▶ [DESCRIPTION OF THE TASK]:
In the data that follows, determine how many lines contain the word "writePsw", and give only that number.

▶ [DATA RECORDS]:
theorem Inv.resolve {s : State} (h : Inv s) (l : Bool) (k : Kind) (u : Bool) (va : Word) :
    (resolve l k u va s).Leaves Inv := by
  unfold Machine.resolve
  split
  · exact h
  · have hc := h.cachedMapping k va
    dsimp only
    refine Res.Leaves.bind ?_ fun m s h => ?_
    · split
      · split
        · exact hc.walk _ _ _ _
        · exact hc
      · exact hc.walk _ _ _ _
    · split <;> exact h

theorem Inv.translateIn {s : State} (h : Inv s) (l : Bool) (k : Kind) (u : Bool) (va : Word) :
    (translateIn l k u va s).Leaves Inv := (h.resolve _ _ _ _).bind fun _ _ h => h

theorem Inv.readLine {s : State} (h : Inv s) (pa : Word) : (readLine pa s).Leaves Inv :=
  readLine_leaves (fun l t a _ h => h.physRead l t a) pa h

/-- Reading text ahead keeps the invariant. -/
theorem Inv.textReads : TextReads Inv where
  free _ _ h := h.setFree _
  textMaps _ _ h := h.setTextMaps _
  pfbQuads _ _ h := h.setPfbQuads _
  ahead _ _ h := h.setAhead _
  resolve va _ h := h.resolve _ _ _ va
  readLine pa _ h := h.readLine pa

theorem Inv.readAhead {s : State} (h : Inv s) (locked : Bool) : (readAhead locked s).Leaves Inv :=
  Inv.textReads.readAhead locked h

theorem Inv.dataAddress {s : State} (h : Inv s) (l : Bool) (k : Kind) (u : Bool) (va : Word) :
    (dataAddress l k u va s).Leaves Inv := (h.readAhead l).bind fun _ _ h => h.translateIn _ _ _ _

theorem Inv.translate {s : State} (h : Inv s) (k : Kind) (u : Bool) (va : Word) : (translate k u va s).Leaves Inv :=
  h.translateIn _ _ _ _

theorem Inv.flushTranslations {s : State} (h : Inv s) : Inv (flushTranslations s) :=
  (((h.setTextTlb _).setTextNpsr _).setDataTlb _).setDataNpsr _

theorem Inv.flushPage {s : State} (h : Inv s) (va : Word) : Inv (flushPage va s) :=
  (((h.setTextTlb _).setDataTlb _).setTextNpsr _).setDataNpsr _

theorem Inv.orNone {α : Type} {r : Res (Option α)} (h : r.Leaves Inv) : (orNone r).Leaves Inv := by
  unfold Machine.orNone
  split <;> exact h

theorem Inv.flushAddress {s : State} (h : Inv s) (va : Word) : (flushAddress va s).Leaves Inv := by
  unfold Machine.flushAddress
  split
  · exact h
  · refine Inv.orNone ((h.physRead _ _ _).bind fun ste _ h => ?_)
    split
    · exact h
    · split
      · exact h
      · exact (h.physRead _ _ _).bind fun _ _ h => h

theorem Inv.scrambleCells {s : State} (h : Inv s) (p : Fin 64 → Bool) : Inv (scrambleCells p s) :=
  (h.setCache _).setFree _

theorem Inv.useCache {s : State} (h : Inv s) (acc : Access) (va : Word) : Inv (useCache acc va s).2 := by
  unfold Machine.useCache
  split
  · exact (h.scrambleCells _).drawBit
  · split
    · split
      · exact h.drawBit
      · exact h
    · exact h

theorem Inv.writeCell {s : State} (h : Inv s) (va v : Word) : Inv (writeCell va v s) := h.setCache _

theorem Inv.checkAccess {s : State} (h : Inv s) (va : Word) (n : Nat) : (checkAccess va n s).Leaves Inv :=
  h.raiseIf _ _

theorem Inv.memRead {s : State} (h : Inv s) (acc : Access) (va : Word) (n : Nat) : (memRead acc va n s).Leaves Inv := by
  unfold Machine.memRead
  refine (h.checkAccess _ _).bind fun _ s h => ?_
  have hu := h.useCache acc va
  dsimp only
  split
  · exact hu
  · exact (hu.dataAddress _ _ _ _).bind fun pa s h => (h.readAhead _).bind fun _ s h => (h.physRead _ _ _).bind fun w s h => h

theorem Inv.prepWrite {s : State} (h : Inv s) (acc : Access) (va : Word) (n : Nat) :
    (prepWrite acc va n s).Leaves Inv := by
  unfold Machine.prepWrite
  refine (h.checkAccess _ _).bind fun _ s h => ?_
  have hu := h.useCache acc va
  dsimp only
  split
  · exact hu
  · exact (hu.dataAddress _ _ _ _).bind fun pa s h => h

theorem Inv.takenWords (n : Nat) (acc : Access) (pa : Word) {s : State} (h : Inv s) :
    (takenWords acc pa n s).Leaves Inv := by
  induction n generalizing acc pa s with
  | zero => exact h
  | succ k ih =>
    have hb := h.busTurn acc.locked pa
    unfold Machine.takenWords
    dsimp only
    split
    · exact (ih _ _ hb).bind fun _ _ h => h
    · split <;> exact hb
    · trivial
    · exact hb

theorem Inv.claim {s : State} (h : Inv s) (acc : Access) (t : Target) (n : Nat) : (claim acc t n s).Leaves Inv := by
  cases t with
  | cell va => exact h
  | phys pa => exact (h.readAhead _).bind fun _ _ h => (Inv.takenWords _ _ _ h).bind fun _ _ h => h

theorem Inv.commit {s : State} (h : Inv s) (g : Grant) (n : Nat) (v : Word) : Inv (commit g n v s) := by
  unfold Machine.commit
  cases g with
  | cell va => exact h.writeCell _ _
  | phys pa k =>
    dsimp only
    split
    · exact h.setWriteFaults _
    · exact h.physStore _ _ _

theorem Inv.memWrite {s : State} (h : Inv s) (acc : Access) (va : Word) (n : Nat) (v : Word) :
    (memWrite acc va n v s).Leaves Inv :=
  (h.prepWrite acc va n).bind fun t _ h => (h.claim acc t 1).bind fun g _ h => h.commit g n v

theorem Inv.orReset {α : Type} {r : Res α} (h : r.Leaves Inv) : (orReset r).Leaves Inv := by
  unfold Machine.orReset
  split <;> exact h

theorem Inv.sequenceRead {s : State} (h : Inv s) (va : Word) : (sequenceRead va s).Leaves Inv :=
  Inv.orReset (h.memRead _ _ _)

theorem Inv.sequenceWrite {s : State} (h : Inv s) (va v : Word) : (sequenceWrite va v s).Leaves Inv :=
  Inv.orReset (h.memWrite _ _ _ _)

theorem Inv.stalePsw (w : List Recent) (p : Word) {s : State} (h : Inv s) : Inv (stalePsw w p s).2 := by
  induction w generalizing p s with
  | nil => exact h
  | cons r rest ih => exact ih _ (h.drawMix _ _ _)

theorem Inv.mixedPsw (w : List Recent) (made v : Word) {s : State} (h : Inv s) : Inv (mixedPsw w made v s).2 := by
  induction w generalizing made v s with
  | nil => exact h
  | cons r rest ih => exact ih _ _ (h.drawMix _ _ _)

theorem mixedPsw_mask (w : List Recent) (made v : Word) (s : State)
    (hw : ∀ r ∈ w, r.flags &&& pswMask = r.flags) (hv : v &&& pswMask = v) :
    (mixedPsw w made v s).1 &&& pswMask = (mixedPsw w made v s).1 := by
  induction w generalizing made v s with
  | nil => exact hv
  | cons r rest ih =>
    exact ih _ _ _ (fun x hx => hw x (List.mem_cons_of_mem _ hx))
      (drawMix_inside _ _ _ _ _ hv (hw r List.mem_cons_self))

theorem Inv.staleShad (w : List Recent) (v : Word) {s : State} (h : Inv s) : Inv (staleShad w v s).2 := by
  induction w generalizing v s with
  | nil => exact h
  | cons r rest ih =>
    unfold Machine.staleShad
    split
    · exact ih _ h
    · exact ih _ h.drawBit

theorem Inv.readRegister {s : State} (h : Inv s) (r : Reg) : Inv (readRegister r s).2 := by
  cases r <;> first | exact h | exact Inv.stalePsw _ _ h | exact Inv.staleShad _ _ h

theorem Inv.writePsw {s : State} (h : Inv s) (v : Word) : Inv (writePsw v s) := by
  unfold Machine.writePsw
  exact (Inv.mixedPsw _ _ _ h).setPsw (mixedPsw_mask _ _ _ _ h.flags (and_mask_twice _ _))

theorem Inv.mixedShad (w : List Recent) (v : Word) {s : State} (h : Inv s) : Inv (mixedShad w v s).2 := by
  induction w generalizing v s with
  | nil => exact h
  | cons r rest ih =>
    unfold Machine.mixedShad
    split
    · exact ih _ h
    · exact ih _ h.drawBit

theorem Inv.writeShad {s : State} (h : Inv s) (v : Word) : Inv (writeShad v s) :=
  (Inv.mixedShad _ _ h).setShad (quadAlign_quadAlign _)

theorem Inv.writeRegister {s : State} (h : Inv s) (r : Reg) (v : Word) : Inv (writeRegister r v s) := by
  cases r with
  | msp => exact h.setMsp (quadAlign_quadAlign _)
  | isp =>
    simp only [Machine.writeRegister]
    split
    · exact h.setIsp (quadAlign_quadAlign _)
    · exact (h.setIsp (quadAlign_quadAlign _)).setShad (quadAlign_quadAlign _)
  | sp =>
    simp only [Machine.writeRegister]
    split
    · exact ((h.setSp (quadAlign_quadAlign _)).setMsp (quadAlign_quadAlign _)).setShad (quadAlign_quadAlign _)
    · exact (h.setSp (quadAlign_quadAlign _)).setMsp (quadAlign_quadAlign _)
  | config => exact h.setConfig (and_mask_twice _ _)
  | psw => exact h.writePsw v
  | shad => exact h.writeShad v
  | vb => exact h.setVb (quadAlign_quadAlign _)
  | stb => exact (h.setStb (and_mask_twice _ _)).flushTranslations
  | fault => exact h.setFault _
  | id => exact h
  | timer1 => exact h.setTimer1 _
  | timer2 => exact h.setTimer2 _

theorem Inv.setCsp {s : State} (h : Inv s) (v : Word) : Inv (setCsp v s) := by
  unfold Machine.setCsp
  split
  · exact (h.setSp (quadAlign_quadAlign _)).setShad (quadAlign_quadAlign _)
  · exact (h.setIsp (quadAlign_quadAlign _)).setShad (quadAlign_quadAlign _)

theorem Inv.resetCommon {s : State} (h : Inv s) (v : Word) (hv : quadAlign v = v) : Inv (resetCommon v s) := by
  have h0 : Inv (flushTextCaches (Machine.flushTranslations s)) :=
    ((((Inv.flushTranslations h).setPfbStale _).setIcStale _).setTextMaps _).setPfbQuads _
  have h1 := ((((h0.setShad hv).setPsw (v := 0#32) (by decide)).setConfig (v := 0#32) (by decide)).setConfigEff
    (v := 0#32) (by decide)).setVpEff false
  have h2 := (((h1.setPc (v := 0#32) (by decide)).setT1Pending false).setT2Pending false).setNmiArmed true
  exact (((((h2.setTracePending false).setWriteFaults 0).setRecent (v := []) (by simp) (by simp)).setEnded _).setFoldable _).setAhead _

▶ [REPLY]:
3